EFFICACE RISPOSTA – “L’esigenza di garantire un’adeguata autonomia abitativa alle donne vittima di violenza era emersa direttamente dal costante confronto con le nostre Reti Antiviolenza e con il Tavolo permanete contra la violenza di genere – afferma l’Assessore Lucchini – e oggi, grazie a questo intervento, diamo la prima ed efficace risposta alle loro richieste. Questi alloggi potranno essere fruiti da donne vittime di violenza non necessariamente collocate presso una casa rifugio ma anche in carico a un Centro Antiviolenza o che lo siano state negli ultimi sei mesi e che necessitino di un sostegno nella fase finale di fuoriuscita dal percorso di violenza al fine di acquisire la piena autonomia. Per Regione Lombardia contrastare la violenza di genere è una quotidiana priorità di mandato”.

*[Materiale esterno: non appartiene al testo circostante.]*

/-- The addresses an instruction stores to, in order, with the address expressions of its rule: an untaken call and an
input from an unregistered port store nothing. -/
def storesTo (s : State) : Instr → List Word
  | .ldIndBcA => [s.main.bc]
  | .ldIndDeA | .ldi | .ldd | .ldir | .lddr => [s.main.de]
  | .ldIndNnHl nn | .ldIndNnDd nn _ | .ldIndNnIx nn | .ldIndNnIy nn => [nn, nn + 1]
  | .ldIndNnA nn => [nn]
  | .incIndHl | .decIndHl | .ldIndHlN _ | .ldIndHlR _ | .rlcIndHl | .rrcIndHl | .rlIndHl | .rrIndHl | .slaIndHl
    | .sraIndHl | .sllIndHl | .srlIndHl | .resBIndHl _ | .setBIndHl _ | .rrd | .rld => [s.main.hl]
  | .ini | .ind | .inir | .indr => if registered s s.main.c s.params.readPorts then [s.main.hl] else []
  | .exIndSpHl | .exIndSpIx | .exIndSpIy => [s.sp + 1, s.sp]
  | .pushQq _ | .callNn _ | .rstP _ | .pushIx | .pushIy => [s.sp - 1, s.sp - 2]
  | .callCcNn cc _ => if s.main.f.cond cc then [s.sp - 1, s.sp - 2] else []
  | .incIxd d | .decIxd d | .ldIxdN d _ | .ldIxdR d _ | .rlcIxd d | .rrcIxd d | .rlIxd d | .rrIxd d | .slaIxd d
    | .sraIxd d | .sllIxd d | .srlIxd d | .resBIxd _ d | .setBIxd _ d => [s.ixd d]
  | .incIyd d | .decIyd d | .ldIydN d _ | .ldIydR d _ | .rlcIyd d | .rrcIyd d | .rlIyd d | .rrIyd d | .slaIyd d
    | .sraIyd d | .sllIyd d | .srlIyd d | .resBIyd _ d | .setBIyd _ d => [s.iyd d]
  | _ => []

/-- The memory after a list of reads, in order: with the default `Mem` the memory before it (R65). -/
def readAll (m : Mem) (addresses : List Word) : Mem := addresses.foldl Mem.afterRead m

/-- The memory after a list of stores, in order. -/
def storeAll (m : Mem) (stores : List (Word × Byte)) : Mem := stores.foldl (fun m w => m.write w.1 w.2) m

/-- The fault an instruction raises (R450, R451): the key of an unknown row, or the unregistered port. -/
def faultOf (s : State) : Instr → Option Fault
  | .unknownHalfIndexDd op => some (.unknownOpcode (.dd op))
  | .unknownHalfIndexFd op => some (.unknownOpcode (.fd op))
  | .unknownDdcb d op => some (.unknownOpcode (.ddcb d op))
  | .unknownFdcb d op => some (.unknownOpcode (.fdcb d op))
  | .unknownEd op => some (.unknownOpcode (.ed op))
  | i =>
    match portOf s i with
    | some (lo, more, _) => if registered s lo more then none else some (.invalidPort lo)
    | none => none

end Sys2Proof.Rules
open Sys2Proof Sys2Proof.Machine Sys2Proof.Rules

/-! ## Encoding (30_encoding.md) -/

/-- Words written out from the spec's encodings, one or more of every format and family, decode to the
instructions they stand for (R93 to R103). -/
def Obligations.WordsOfTheSpecDecodeToTheirInstructions : Prop :=
  decode4 0x3E 0x05 0 0 = .ldRN .a 0x05 ∧ decode4 0xC6 0x03 0 0 = .addAN 0x03 ∧ decode4 0x76 0 0 0 = .halt ∧
    decode4 0x41 0 0 0 = .ldRR .b .c ∧ decode4 0x21 0x34 0x12 0 = .ldDdNn .hl 0x1234 ∧
    decode4 0xF5 0 0 0 = .pushQq .af ∧ decode4 0xEB 0 0 0 = .exDeHl ∧ decode4 0xED 0xB0 0 0 = .ldir ∧
    decode4 0x27 0 0 0 = .daa ∧ decode4 0x29 0 0 0 = .addHlSs .hl ∧ decode4 0xCB 0x01 0 0 = .rlcR .c ∧
    decode4 0xCB 0x7F 0 0 = .bitBR 7 .a ∧ decode4 0xCA 0x00 0x80 0 = .jpCcNn .z 0x8000 ∧
    decode4 0x38 0x10 0 0 = .jrCE 0x10 ∧ decode4 0xFF 0 0 0 = .rstP 7 ∧ decode4 0xD3 0xBF 0 0 = .outPortNA 0xBF ∧
    decode4 0xED 0x58 0 0 = .inRPortC .e ∧ decode4 0xDD 0x36 0x05 0x7F = .ldIxdN 0x05 0x7F ∧
    decode4 0xDD 0x29 0 0 = .addIxPp .ix ∧ decode4 0xFD 0x86 0xFF 0 = .addAIyd 0xFF ∧
    decode4 0xDD 0xCB 0x05 0x5E = .bitBIxd 3 0x05 ∧ decode4 0xFD 0xCB 0x80 0xC6 = .setBIyd 0 0x80 ∧
    decode4 0xED 0x00 0 0 = .unknownEd 0x00 ∧ decode4 0xDD 0x24 0 0 = .unknownHalfIndexDd 0x24 ∧
    decode4 0xDD 0x00 0 0 = .discardedPrefixDd 0x00 ∧ decode4 0xDD 0xCB 0x05 0x00 = .unknownDdcb 0x05 0x00

/-- Every well-formed instruction encodes to a key that its row of opcode_table.json selects (`key & mask = match`),
in as many bytes as the row's length; a discarded prefix alone is two bytes of key for a row of length 1 (R104,
R109). -/
def Obligations.EncodingsMatchTheOpcodeTable : Prop :=
  ∀ i : Instr, i.WellFormed →
    keyNumber (encode i) &&& (tableRow i).2.1 = (tableRow i).1 ∧
      (encode i).length =
        match i with
        | .discardedPrefixDd _ | .discardedPrefixFd _ => (tableRow i).2.2 + 1
        | _ => (tableRow i).2.2

/-- Decoding inverts encoding: a well-formed instruction's bytes, followed by any bytes, decode to that instruction
and leave the bytes that follow. -/
def Obligations.DecodeInvertsEncode : Prop :=
  ∀ (i : Instr) (rest : List Byte), i.WellFormed → decode (encode i ++ rest) = .ok (i, rest)

/-- Encoding inverts decoding: any four bytes decode to a well-formed instruction whose encoding is their first
bytes. -/
def Obligations.EncodeInvertsDecode : Prop :=
  ∀ b0 b1 b2 b3 : Byte,
    (decode4 b0 b1 b2 b3).WellFormed ∧
      encode (decode4 b0 b1 b2 b3) = [b0, b1, b2, b3].take (decode4 b0 b1 b2 b3).size

/-! ## Registers, conditions, memory -/

/-- The register file (R10, R21, R28): a register reads as last written and no other changes; each pair is the live
composition of its halves; F is the byte of its eight bits in R28's positions. -/
def Obligations.RegistersReadAsWritten : Prop :=
  (∀ (b : Bank) (q r : Reg8) (v : Byte), (b.set q v).get r = if r = q then v else b.get r) ∧
    (∀ b : Bank,
      b.bc.toNat = 256 * b.b.toNat + b.c.toNat ∧ b.de.toNat = 256 * b.d.toNat + b.e.toNat ∧
        b.hl.toNat = 256 * b.h.toNat + b.l.toNat ∧ b.af.toNat = 256 * b.a.toNat + b.f.toByte.toNat) ∧
    (∀ (b : Bank) (v : Word), (b.setBc v).bc = v ∧ (b.setDe v).de = v ∧ (b.setHl v).hl = v ∧ (b.setAf v).af = v) ∧
    ∀ f : Flags,
      f.toByte.getLsbD 7 = f.s ∧ f.toByte.getLsbD 6 = f.z ∧ f.toByte.getLsbD 5 = f.f5 ∧
        f.toByte.getLsbD 4 = f.h ∧ f.toByte.getLsbD 3 = f.f3 ∧ f.toByte.getLsbD 2 = f.p ∧
        f.toByte.getLsbD 1 = f.n ∧ f.toByte.getLsbD 0 = f.c ∧ Flags.ofByte f.toByte = f

/-- The eight conditions (R16), in the order of their codes (R94). -/
def Obligations.ConditionsTestTheirFlags : Prop :=
  (∀ f : Flags,
    (f.cond (Cond.ofCode 0) = true ↔ f.z = false) ∧ (f.cond (Cond.ofCode 1) = true ↔ f.z = true) ∧
      (f.cond (Cond.ofCode 2) = true ↔ f.c = false) ∧ (f.cond (Cond.ofCode 3) = true ↔ f.c = true) ∧
      (f.cond (Cond.ofCode 4) = true ↔ f.p = false) ∧ (f.cond (Cond.ofCode 5) = true ↔ f.p = true) ∧
      (f.cond (Cond.ofCode 6) = true ↔ f.s = false) ∧ (f.cond (Cond.ofCode 7) = true ↔ f.s = true)) ∧
    (Cond.ofCode 0 = .nz ∧ Cond.ofCode 1 = .z ∧ Cond.ofCode 2 = .nc ∧ Cond.ofCode 3 = .c ∧
      Cond.ofCode 4 = .po ∧ Cond.ofCode 5 = .pe ∧ Cond.ofCode 6 = .p ∧ Cond.ofCode 7 = .m)
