/-! ### DAA after an addition or a subtraction of BCD bytes (S3) -/

/-- Settles O39: DAA's algorithm on what the adder and the subtracter leave; H and C are their digits' carries and
borrows, and each way of correcting a digit is a case of its own. -/
theorem daaCorrectsBcdArithmetic : Obligations.DaaCorrectsBcdArithmetic := by
  intro s n ha hn
  obtain ⟨hadd, -, hsub, -⟩ := addersMeetAdd8AndSub8
  obtain ⟨-, haddN, -⟩ := hadd s
  obtain ⟨-, hsubN, -⟩ := hsub s
  obtain ⟨-, hdaa⟩ := daaFollowsItsAlgorithm
  simp only [IsBcd, bcdValue] at ha hn ⊢
  constructor
  · obtain ⟨t, et, -, hr, -, -, hh, -, hN, hc⟩ := haddN n
    obtain ⟨u, eu, -, hu, -, huc, -⟩ := hdaa t
    obtain ⟨hur, -⟩ := hu hN
    refine ⟨t, u, et, eu, ?_⟩
    simp only [hh, hc, huc, num, Bool.or_eq_true, decide_eq_true_eq, Bool.false_eq_true, if_false] at hr hur ⊢
    split_ifs at hur ⊢ <;> omega
  · obtain ⟨t, et, -, hr, -, -, hh, -, hN, hc⟩ := hsubN n
    obtain ⟨u, eu, -, -, hu, huc, -⟩ := hdaa t
    obtain ⟨hur, -⟩ := hu hN
    refine ⟨t, u, et, eu, ?_⟩
    simp only [hh, hc, huc, num, Bool.or_eq_true, decide_eq_true_eq, Bool.false_eq_true, if_false] at hr hur ⊢
    split_ifs at hur ⊢ <;> omega

/-! ### EI (R289) -/

/-- The CPU runs: it accepts no interrupt and is not halted, so that its step is one instruction (R441). -/
def State.Runs (s : State) : Prop := s.nmiPending = false ∧ ¬s.accepts ∧ s.halted = false

theorem cpuStepWith_of_runs {s : State} (h : s.Runs) (ex : Instr → State → Out) :
    cpuStepWith ex s = Out.mapNext State.refreshR (ex s.fetchInstr (s.skip s.fetchInstr.size)) := by
  obtain ⟨hn, ha, hh⟩ := h
  rcases cpuStepWith_cases ex s with ⟨hn', -⟩ | ⟨-, ha', -⟩ | ⟨-, -, hh', -⟩ | ⟨-, -, -, e⟩
  · exact nomatch hn.symm.trans hn'
  · exact absurd ha' ha
  · exact nomatch hh.symm.trans hh'
  · exact e

/-- EI's nested step from a running machine: the instruction at PC, after EI's own T-states. -/
theorem nestedStep_of_runs {s : State} (h : s.Runs) (n : Nat) :
    cpuStepFuel (n + 1) (s.addT (s.cost .ei)) =
      Out.mapNext State.refreshR
        (runInstr (cpuStepFuel n) s.fetchInstr ((s.skip s.fetchInstr.size).addT (s.cost .ei))) :=
  cpuStepWith_of_runs (s := s.addT (s.cost .ei)) h _

/-- The state in which a second EI begins: the first one's T-states taken, the second one fetched. -/
def State.pastEi (s : State) : State := (s.skip 1).addT (s.cost .ei)

theorem State.Runs.pastEi {s : State} (h : s.Runs) : s.pastEi.Runs := h

theorem State.pastEi_skip (s : State) (m : Nat) : s.pastEi.skip m = (s.skip (m + 1)).addT (s.cost .ei) := by
  rw [Nat.add_comm, ← State.skip_skip]
  rfl
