-- ==== Sys2Proof/Word.lean ====
section
/-! DEFINITION. The widths of the machine: the plain word types of 00_scope.md rule R6 and rule R71. -/

namespace Sys2Proof

/-- An 8-bit register, timer, memory byte or immediate `nn` (R6 `REG_WIDTH`, R71 `nn`). -/
abbrev Byte := BitVec 8

/-- A 16-bit value: `pc`, `I`, a stack slot, an instruction word (R6 `PC_WIDTH`, `I_WIDTH`, R70). -/
abbrev Word := BitVec 16

/-- A 4-bit field: the register indices `x`, `y`, the low nibble `n`, a key number (R71, R30). -/
abbrev Nibble := BitVec 4

/-- A 12-bit address field `nnn` (R71). -/
abbrev Addr12 := BitVec 12

end Sys2Proof
end

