-- ==== Sys2Proof/Safety.lean ====
section
/-! DEFINITION. What counts as a good state and a good run, in the terms claims use: the invariant of the machine, and the three ends of a run (60_exceptions.md rule R274). -/

namespace Sys2Proof.Machine

open Sys2Proof

/-- The invariant every step keeps. -/
structure State.Inv (s : State) : Prop where
  /-- Memory is in canonical form, so every entry lies in 0x000..0xFFF (R50). -/
  mem_wf : s.mem.wf s.config.fontTable = true
  /-- The font, whatever `FONT_TABLE` is, is "immutable" (R51, R55) unless the policy is `Write`. -/
  font_kept : s.config.fontRegionWrite ≠ .write →
    ∀ a : Nat, a < fontEnd → s.byteAt a = Memory.background s.config.fontTable a
  /-- In Baseline the mode "therefore stays `Low`" (R28). -/
  baseline_low : s.variant = .baseline → s.config.extendedOpcodesInBaseline = false →
    s.mode = .low
  /-- Inside a tick no result stands, the halt sentinel has not run (R34), and the tick's sound signal has
  been given (R264). -/
  in_tick : s.batchLeft ≠ 0 →
    s.tickResult = none ∧ s.haltedThisTick = false ∧ s.sound ≠ none
  /-- A tick that the halt sentinel ended returned `Ok` (R266). -/
  halted_ok : s.haltedThisTick = true → s.tickResult = some .ok
  /-- Every error a tick returned is in the sticky record (R274). -/
  error_recorded : ∀ e : CoreError, s.tickResult = some (.error e) → e ∈ s.faultLog

/-- "No fault recorded" (R274): the premise a claim about a good run states. -/
def State.noFault (s : State) : Prop := s.faultLog = []

/-- The raster instructions: those of 44_raster.md (R217). -/
def rasterInstr : Instr → Bool
  | .cls | .drw _ _ _ | .low | .high | .scd _ | .scr | .scl => true
  | .ret | .exit | .jp _ | .call _ | .seImm _ _ | .sneImm _ _ | .seReg _ _ | .ldImm _ _
  | .addImm _ _ | .ldReg _ _ | .or _ _ | .and _ _ | .xor _ _ | .addReg _ _ | .sub _ _ | .shr _ _
  | .subn _ _ | .shl _ _ | .sneReg _ _ | .ldI _ | .jpV0 _ | .rnd _ _ | .skp _ | .sknp _
  | .ldVxDt _ | .ldVxK _ | .ldDtVx _ | .ldStVx _ | .addIVx _ | .ldFVx _ | .ldBVx _ | .ldMemVx _
  | .ldVxMem _ => false

/-! ## Runs (R274): construction, one load, then ticks chosen by the host -/

/-- One turn of the host: what its collaborators do between two ticks, and the arguments of the next. -/
structure HostTurn where
  actions : List DriverAction
  ipf     : Nat
  speed   : Nat
  deriving DecidableEq, Repr

/-- A list of host moves, in order; a failed load leaves the state as it is (R294). -/
def State.driveAll : State → List DriverAction → State
  | s, [] => s
  | s, a :: rest =>
    match s.drive a with
    | .done t => t.driveAll rest
    | .loadIOError t => t.driveAll rest
    | .notBetweenTicks => s

/-- The state a run starts from (R274, R296): constructed, then loaded. -/
def launch (variant : Variant) (config : Config) (image : List Byte) : State :=
  (State.construct variant config).load image

/-- A sequence of turns, each ending with a whole tick. -/
def State.runTurns : State → List HostTurn → Host.Outcome State Fault Refusal
  | s, [] => .next s
  | s, turn :: rest =>
    match (s.driveAll turn.actions).tick turn.ipf turn.speed with
    | .next t => t.runTurns rest
    | .fault r => .fault r
    | .refused r => .refused r

/-- **Halted**: the last tick returned `Ok` because 0x00FD ended its batch. -/
def State.endsHalted (s : State) : Prop :=
  s.betweenTicks = true ∧ s.tickResult = some .ok ∧ s.haltedThisTick = true

/-- **Faulted**: a tick of the run returned an error, which no later step forgets. -/
def State.endsFaulted (s : State) : Prop :=
  s.betweenTicks = true ∧ ¬ s.noFault

/-- **Budget**: the tick that used up the claim's number of ticks returned `Ok`. -/
def State.endsBudget (s : State) : Prop :=
  s.betweenTicks = true ∧ s.tickResult = some .ok

/-- A successful end: halted or at the budget, with no fault recorded ("A faulted run is never a successful
end, even if the host resumes it"). -/
def State.endsWell (s : State) : Prop :=
  s.noFault ∧ (s.endsHalted ∨ s.endsBudget)

end Sys2Proof.Machine
end

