/-! ### `State.writeKey` -/

@[simp] theorem State.writeKey_v (k : Nibble) (b : Bool) :
    (s.writeKey k b).v = s.v := rfl
@[simp] theorem State.writeKey_pc (k : Nibble) (b : Bool) :
    (s.writeKey k b).pc = s.pc := rfl
@[simp] theorem State.writeKey_i (k : Nibble) (b : Bool) :
    (s.writeKey k b).i = s.i := rfl
@[simp] theorem State.writeKey_stack (k : Nibble) (b : Bool) :
    (s.writeKey k b).stack = s.stack := rfl
@[simp] theorem State.writeKey_sp (k : Nibble) (b : Bool) :
    (s.writeKey k b).sp = s.sp := rfl
@[simp] theorem State.writeKey_dt (k : Nibble) (b : Bool) :
    (s.writeKey k b).dt = s.dt := rfl
@[simp] theorem State.writeKey_st (k : Nibble) (b : Bool) :
    (s.writeKey k b).st = s.st := rfl
@[simp] theorem State.writeKey_mem (k : Nibble) (b : Bool) :
    (s.writeKey k b).mem = s.mem := rfl
@[simp] theorem State.writeKey_disp (k : Nibble) (b : Bool) :
    (s.writeKey k b).disp = s.disp := rfl
@[simp] theorem State.writeKey_mode (k : Nibble) (b : Bool) :
    (s.writeKey k b).mode = s.mode := rfl
@[simp] theorem State.writeKey_dirty (k : Nibble) (b : Bool) :
    (s.writeKey k b).dirty = s.dirty := rfl
@[simp] theorem State.writeKey_keys (k : Nibble) (b : Bool) :
    (s.writeKey k b).keys = s.keys.set k.toNat b k.isLt := rfl
@[simp] theorem State.writeKey_variant (k : Nibble) (b : Bool) :
    (s.writeKey k b).variant = s.variant := rfl
@[simp] theorem State.writeKey_config (k : Nibble) (b : Bool) :
    (s.writeKey k b).config = s.config := rfl
@[simp] theorem State.writeKey_haltedThisTick (k : Nibble) (b : Bool) :
    (s.writeKey k b).haltedThisTick = s.haltedThisTick := rfl
@[simp] theorem State.writeKey_sound (k : Nibble) (b : Bool) :
    (s.writeKey k b).sound = s.sound := rfl
@[simp] theorem State.writeKey_batchLeft (k : Nibble) (b : Bool) :
    (s.writeKey k b).batchLeft = s.batchLeft := rfl
@[simp] theorem State.writeKey_ipf (k : Nibble) (b : Bool) :
    (s.writeKey k b).ipf = s.ipf := rfl
@[simp] theorem State.writeKey_speed (k : Nibble) (b : Bool) :
    (s.writeKey k b).speed = s.speed := rfl
@[simp] theorem State.writeKey_tickResult (k : Nibble) (b : Bool) :
    (s.writeKey k b).tickResult = s.tickResult := rfl
@[simp] theorem State.writeKey_faultLog (k : Nibble) (b : Bool) :
    (s.writeKey k b).faultLog = s.faultLog := rfl
@[simp] theorem State.writeKey_rngDraws (k : Nibble) (b : Bool) :
    (s.writeKey k b).rngDraws = s.rngDraws := rfl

AMBIENTE PROTETTO – “Il sostegno a queste donne – ha detto l’assessore alla Casa e Housing sociale Paolo Franco – si articola su più fronti e non può tralasciare l’indipendenza abitativa, importate tanto quanto quella economica. L’alloggio, infatti, è fondamentale per un percorso di fuoriuscita dalla violenza. È in un ambiente protetto dove queste donne possono ripartire. Questo è un progetto per noi dall’alto valore e che si inserisce all’interno del più complesso ‘Programma di valorizzazione alternati alla vendita’ degli immobili. Un progetto che è possibile grazie alla collaborazione tra gli assessorati di Regione Lombardia e con le realtà che operano sui territori. Ancora una volta, insieme, stiamo ottenendo risultati importanti”.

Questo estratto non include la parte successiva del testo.